Plein de bonnes idées ont pétillé durant l’après-midi. Certaines a priori souriantes, mais plus profondes qu’il ne semble, ainsi :
- organiser un « envoi anonyme de préservatifs », sur demande, «par la poste ». La raison : en campagne, tout est plus compliqué qu’en ville, chacun s’observe et se connaît (une problématique aiguë pour l’IVG, par exemple - au sujet duquel on voudrait un « entretien de suivi après » et pas seulement « un entretien avant »).
- faire venir dans les classes des «victimes de la drogue qui s’en sont sorties »… ou bien explorer des systèmes de tutorat des élèves. En tous cas : « Moins de pénalisation, mais plus de rencontres avec des victimes. »
- lutter aussi contre « une façon de parler de l’amour inadaptée » qui ne le lie plus aux sentiments mais « seulement à la sexualité » et qui « pousse les garçons à se comporter comme dans les films » (apparemment, le tabou de la pornographie se situerait à l’arrière-plan - voir ceci ou ceci ).
- mettre en place une « formation de premiers secours à l’école » pour pouvoir réagir aux situations d’urgence que créent l’alcool ou la drogue…
Et bien, bien, bien des choses encore…
D.B.
>> Voir l’article de la semaine dernière présentant la rareté de ce type de manifestation, le poids omniprésent de l’école, la difficulté du recours aux parents…
( PS : par l’occasion et en bonus, en reliant les thèmes de communication, et avec une collision de circonstances… qui a déjà vu cette petite merveille de publicité au croisement de la prévention routière, de l’alimentation et du plus beau cocorico national?)

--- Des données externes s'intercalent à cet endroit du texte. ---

theorem onlyRendered_regNat {s t : State} (h : onlyRendered s t) (k : Nat) : regNat t k = regNat s k :=
  congrArg Int.toNat (onlyRendered_regInt h k)

/-- The noise generator's part reads its own state beside what a sample leaves. -/
theorem renderNoise_congr {s t : State} (only : onlyRendered s t) (own : t.voice.noise = s.voice.noise) :
    (renderNoise t).1 = (renderNoise s).1 ∧ (renderNoise t).2.voice.noise = (renderNoise s).2.voice.noise := by
  unfold renderNoise
  simp only [onlyRendered_enabled only, onlyRendered_regNat only, onlyRendered_num only, onlyRendered_cfg only,
    onlyRendered_lat only, own]
  split
  · exact ⟨rfl, rfl⟩
  · exact ⟨rfl, own⟩

theorem ksRender_congr {s t : State} (only : onlyRendered s t) (own : t.voice.ks = s.voice.ks) : ksRender t = ksRender s := by
  unfold ksRender ksRho ksDamp
  simp only [onlyRendered_regInt only, onlyRendered_num only, own]

/-- The string's part reads its own state beside what a sample leaves. -/
theorem renderKs_congr {s t : State} (only : onlyRendered s t) (own : t.voice.ks = s.voice.ks) :
    (renderKs t).1 = (renderKs s).1 ∧ (renderKs t).2.voice.ks = (renderKs s).2.voice.ks := by
  unfold renderKs
  simp only [onlyRendered_enabled only, ksRender_congr only own]
  split
  · exact ⟨rfl, rfl⟩
  · exact ⟨rfl, own⟩

/-- The noise generator's part of a sample is its part of the state before it. -/
theorem generateAll_noise {s s' : State} {g : Gens} (h : generateAll s = some (g, s')) :
    g.noise = (renderNoise s).1 ∧ s'.voice.noise = (renderNoise s).2.voice.noise := by
  have only : onlyRendered s (renderOsc2 (renderOsc1 s).2).2 := onlyRendered_trans (renderOsc1_only s) (renderOsc2_only _)
  have own : (renderOsc2 (renderOsc1 s).2).2.voice.noise = s.voice.noise := by
    obtain ⟨_, e1⟩ := renderOsc1_state s
    obtain ⟨_, e2⟩ := renderOsc2_state (renderOsc1 s).2
    rw [e2, e1]
  obtain ⟨sample, state⟩ := renderNoise_congr only own
  obtain ⟨_, _, noise, -⟩ := generateAll_state h
  obtain ⟨_, _, -, -, rfl, -⟩ := generateAll_cases h
  exact ⟨sample, noise.trans state⟩

/-- The string's part of a sample is its part of the state before it. -/
theorem generateAll_ks {s s' : State} {g : Gens} (h : generateAll s = some (g, s')) :
    g.ks = (renderKs s).1 ∧ s'.voice.ks = (renderKs s).2.voice.ks := by
  have only : onlyRendered s (renderNoise (renderOsc2 (renderOsc1 s).2).2).2 :=
    onlyRendered_trans (renderOsc1_only s) (onlyRendered_trans (renderOsc2_only _) (renderNoise_only _))
  have own : (renderNoise (renderOsc2 (renderOsc1 s).2).2).2.voice.ks = s.voice.ks := by
    obtain ⟨_, e1⟩ := renderOsc1_state s
    obtain ⟨_, e2⟩ := renderOsc2_state (renderOsc1 s).2
    obtain ⟨_, e3⟩ := renderNoise_state (renderOsc2 (renderOsc1 s).2).2
    rw [e3, e2, e1]
  obtain ⟨sample, state⟩ := renderKs_congr only own
  obtain ⟨_, _, _, ks, -⟩ := generateAll_state h
  obtain ⟨_, _, -, -, gens, -⟩ := generateAll_cases h
  rw [gens]
  dsimp only
  exact ⟨sample, ks.trans state⟩

/-! ### Disabled generators -/

theorem fOfInt_zero : fOfInt 0 = 0 := by decide

theorem generateAll_osc1_off {s s' : State} {g : Gens} (h : generateAll s = some (g, s')) (off : regAt s uOsc1 ≠ 1) :
    g.osc1 = 0 ∧ s'.voice.osc1 = { s.voice.osc1 with wrapped := false } := by
  have part := renderOsc1_off ((not_enabled_iff s _).mpr off)
  obtain ⟨state, -⟩ := generateAll_state h
  obtain ⟨_, _, -, -, rfl, -⟩ := generateAll_cases h
  rw [state, part]
  exact ⟨fOfInt_zero, rfl⟩

theorem generateAll_osc2_off {s s' : State} {g : Gens} (h : generateAll s = some (g, s')) (off : regAt s uOsc2 ≠ 1) :
    g.osc2 = 0 ∧ s'.voice.osc2 = { s.voice.osc2 with wrapped := false } := by
  obtain ⟨_, before⟩ := renderOsc1_state s
  have part := renderOsc2_off (s := (renderOsc1 s).2) (by
    rw [onlyRendered_enabled (renderOsc1_only s)]
    exact (not_enabled_iff s _).mpr off)
  obtain ⟨-, state, -⟩ := generateAll_state h
  obtain ⟨_, _, -, -, rfl, -⟩ := generateAll_cases h
  simp only [state, part]
  rw [before]
  exact ⟨fOfInt_zero, rfl⟩

theorem generateAll_noise_off {s s' : State} {g : Gens} (h : generateAll s = some (g, s')) (off : regAt s uNoise ≠ 1) :
    g.noise = 0 ∧ s'.voice.noise = s.voice.noise := by
  obtain ⟨sample, state⟩ := generateAll_noise h
  rw [sample, state, renderNoise_off ((not_enabled_iff s _).mpr off)]
  exact ⟨fOfInt_zero, rfl⟩

theorem generateAll_ks_off {s s' : State} {g : Gens} (h : generateAll s = some (g, s')) (off : regAt s uKs ≠ 1) :
    g.ks = 0 ∧ s'.voice.ks = s.voice.ks := by
  obtain ⟨sample, state⟩ := generateAll_ks h
  rw [sample, state, renderKs_off ((not_enabled_iff s _).mpr off)]
  exact ⟨fOfInt_zero, rfl⟩

theorem generateAll_mso_off {s s' : State} {g : Gens} (h : generateAll s = some (g, s')) (off : regAt s uMso ≠ 1) :
    g.mso = 0 ∧ s'.voice.msoIdx = s.voice.msoIdx := by
  obtain ⟨_, _, _, _, before⟩ := beforeReaders_state s
  obtain ⟨m, p, hm, hp, rfl, rfl⟩ := generateAll_cases h
  change renderMso s.program.msoSel (beforeReaders s) = some m at hm
  have disabled : enabled (beforeReaders s) uMso = false := by
    rw [before]
    exact (not_enabled_iff s _).mpr off
  rw [renderMso_off _ disabled] at hm
  cases hm
  obtain ⟨_, _, afterPad⟩ := renderPad_state hp
  rw [afterPad, before]
  exact ⟨fOfInt_zero, rfl⟩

Ce qui s’est dit… pour aller plus loin
Dans la vidéo « Bribes de parole », on entendra un peu les collégiens et lycéens mais pas beaucoup (tendez l’oreille). Dommage, c’est vraiment eux qui ont disposé de l’essentiel des deux heures de forum plénier (lire aussi l’ interview en fin d’article de la semaine dernière). Mais bon… d’une part leur voix était généralement fluette (certainement intimidée par les gradins bien remplis), d’autre part, pas question de les filmer sans leur assentiment.
Heureusement, ils étaient bien soutenus par leurs animateurs qui se sont révélés non pas des juges en « c’est bien - c’est pas bien » (même devant des propos comme « un verre ou deux, c’est plus facile pour draguer les filles en boîte ») mais toujours des assistants… frappant eux-mêmes sur les mêmes clous que les participants.